- **Assignment**
Below are the records; copy every line in them that holds the string "stackFailed".

- **Available data**
-- ==== Sys2Proof/Machine/Memory.lean ====
section
/-! DEFINITION. Addresses and accesses: the physical checks of R229 to R233, the walk of R302 with its TLBs, the local
window of R305, and accesses in flight taking effect at their owning points (R263 to R272). -/

namespace Sys2Proof.Machine

/-- What the translation of an address gives. -/
inductive Tr where
  | ok (pa : Nat) (path : Path)
  | fault (c : FaultClass) (aux : Word)
  | wait
  deriving DecidableEq, Repr

/-- Who translates: its core, privilege, context and root, and whether it is a stream engine (R307). -/
structure Space where
  tile : Nat
  priv : Nat
  ctx : Nat
  root : Word
  eng : Bool
  deriving DecidableEq, Repr

/-- R300: the space of a thread; keystone threads use ms.xrootk, which is of no context: 0 stands for it in Table 13.4's ctx field
(DESIGN CHOICE, log entry 101). -/
def spaceOf (s : State) (k : Nat) (th : Thread) : Space :=
  let t := tileOf k
  if isKs t then ⟨t, th.priv, 0, msRaw s 0x80A, false⟩
  else match th.graph with
    | none => ⟨t, th.priv, 0, msRaw s 0x80A, false⟩
    | some c => ⟨t, th.priv, c, (match graphAt s c with
      | none => 0
      | some g => g.root), false⟩

/-- Whether a path leaves the device. -/
def Path.remote : Path → Bool
  | .host | .peer => true
  | .own | .view | .sys | .bonded | .hbm => false

/-- Whether a path's accesses are served by scratchpad banks. -/
def Path.pad : Path → Bool
  | .own | .view | .sys => true
  | .bonded | .hbm | .host | .peer => false

/-- Whether an access by a path switches its thread out (R106). -/
def Path.long : Path → Bool
  | .own | .view => false
  | .sys | .bonded | .hbm | .host | .peer => true

/-- The core whose scratchpad holds a location of the system ranges. -/
def padOwner (pa : Nat) : Nat := if pa < 0x03C000000000 then (pa - 0x03A000000000) / 0x400000 else Config.ks

/-- The tile whose slice holds a bonded address. -/
def sliceOf (pa : Nat) : Nat := (pa - 0x020000000000) / 0x4000000

/-- R302: whether a table address lies in HBM or in the slice of a home-capable site. -/
def tableOk (s : State) (t : Nat) : Bool :=
  t < 0x020000000000 || (t < 0x039000000000 && homeCapable s (sliceOf t))

/-- The real location of a view address and the check of R39, for member j of a span. -/
def viewMember (s : State) (t off : Nat) : Tr :=
  let m := nth 0 (spanTiles (spanOf t)) (off / 0x100000)
  if computeCapable s m then .ok (padBase m + off % 0x100000) .view else .fault .perm 0

/-- The identity of this device (Table 16.3). -/
def devId (s : State) : Nat := msField s 0x802 0 12

/-- R229, R231 to R233, R245 to R247: the physical checks, and the location and path of an address. The addresses 0x03B9_0000_0000 to
0x03BF_FFFF_FFFF, which no row of Table 10.1 holds, raise PERM as those of a row marked none do (DESIGN CHOICE, log entry 99). -/
def physical (s : State) (sp : Space) (pa : Nat) : Tr :=
  let ks := isKs sp.tile
  if pa < 0x020000000000 then
    if 0xF80000000 ≤ pa % 0x1000000000 && sp.priv < 2 then .fault .perm 0 else .ok pa .hbm
  else if pa < 0x039000000000 then
    if homeExcluded s (sliceOf pa) then .fault .perm 0 else .ok pa .bonded
  else if pa < 0x03A000000000 then .fault .perm 0
  else if pa < 0x03B900000000 then
    let t := (pa - 0x03A000000000) / 0x400000
    if sp.priv < 2 || !computeCapable s t || 0x100000 ≤ (pa - 0x03A000000000) % 0x400000 then .fault .perm 0
    else .ok pa .sys
  else if 0x03C000000000 ≤ pa && pa < 0x03C000400000 then
    if sp.priv < 2 then .fault .perm 0 else .ok pa .sys
  else if 0x03F000000000 ≤ pa && pa < 0x03F000000000 + padSize sp.tile then
    .ok (padBase sp.tile + (pa - 0x03F000000000)) .own
  else if 0x03F001000000 ≤ pa && pa < 0x03F002000000 && !ks then viewMember s sp.tile (pa - 0x03F001000000)
  else if 0x040000000000 ≤ pa && pa < 0x0C0000000000 then .ok pa .host
  else if 0x800000000000 ≤ pa && pa < 0x1000000000000 then
    if pa / 2 ^ 35 % 4096 = devId s && devId s != 0xFFF then .fault .perm 0 else .ok pa .peer
  else .fault .perm 0

/-- The result of a walk: the physical address and leaf entry with its level, a fault's reason and level with the address of the entry
read last, or a wait for a leaf that is being moved or a table whose stack is in training. -/
inductive Walk where
  | leaf (pa : Nat) (e : Word) (lvl : Nat)
  | bad (why lvl entry : Nat)
  | moving
  deriving DecidableEq, Repr

/-- Whether the HBM stack of an address failed training (R356). -/
def stackFailed (s : State) (pa : Nat) : Bool :=
  pa < 0x020000000000 && (msRaw s 0x801).getLsbD (pa / 0x1000000000)

/-- Whether the HBM stack of an address serves: stack 3, and from stage 7 or its end of training any (R356). -/
def stackReady (s : State) (pa : Nat) : Bool :=
  0x020000000000 ≤ pa || pa / 0x1000000000 == 3 || 7 ≤ stageOf s || getD false (pa / 0x1000000000) s.hbmEnd

/-- Whether a read of a table entry finds its line poisoned or uncorrectable, or its stack lost (R302, R261, R356). -/
def entryBad (s : State) (a : Nat) : Bool := lineBad s a || stackFailed s a

/-- R302: the walk from a table, level by level. -/
def walkFrom (s : State) (va : Nat) : List Nat → Nat → Walk
  | [], t => .bad 2 0 t
  | l :: ls, t =>
    let a := t + 8 * (va / 2 ^ (13 + 10 * l) % 1024)
    let e := readLe s a 8
    let bits (lo w : Nat) := e / 2 ^ lo % 2 ^ w
    if !stackReady s a then .moving
    else if entryBad s a then .bad 5 l a
    else if bits 0 1 = 0 then .bad 1 l a
    else if bits 48 16 != 0 || bits 11 2 != 0 then .bad 2 l a
    else if bits 1 1 = 1 then
      let sz := 13 + 10 * l
      if l = 3 || bits 4 2 = 3 || bits 13 (sz - 13) != 0 then .bad 2 l a
      else if bits 10 1 = 1 then .moving
      else .leaf (bits 13 35 * 2 ^ 13 + va % 2 ^ sz) (BitVec.ofNat 64 e) l
    else if l = 0 then .bad 2 0 a
    else
      let u := bits 13 35 * 2 ^ 13
      if tableOk s u then walkFrom s va ls u else .bad 2 l a

/-- R302: the walk of an address from a root. -/
def walk (s : State) (root : Word) (va : Nat) : Walk :=
  if !root.getLsbD 0 then .bad 3 0 0
  else
    let t := root.toNat / 2 ^ 13 % 2 ^ 35 * 2 ^ 13
    if tableOk s t then walkFrom s va [3, 2, 1, 0] t else .bad 2 3 t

- **Answer to the problem**
def stackFailed (s : State) (pa : Nat) : Bool :=
def entryBad (s : State) (a : Nat) : Bool := lineBad s a || stackFailed s a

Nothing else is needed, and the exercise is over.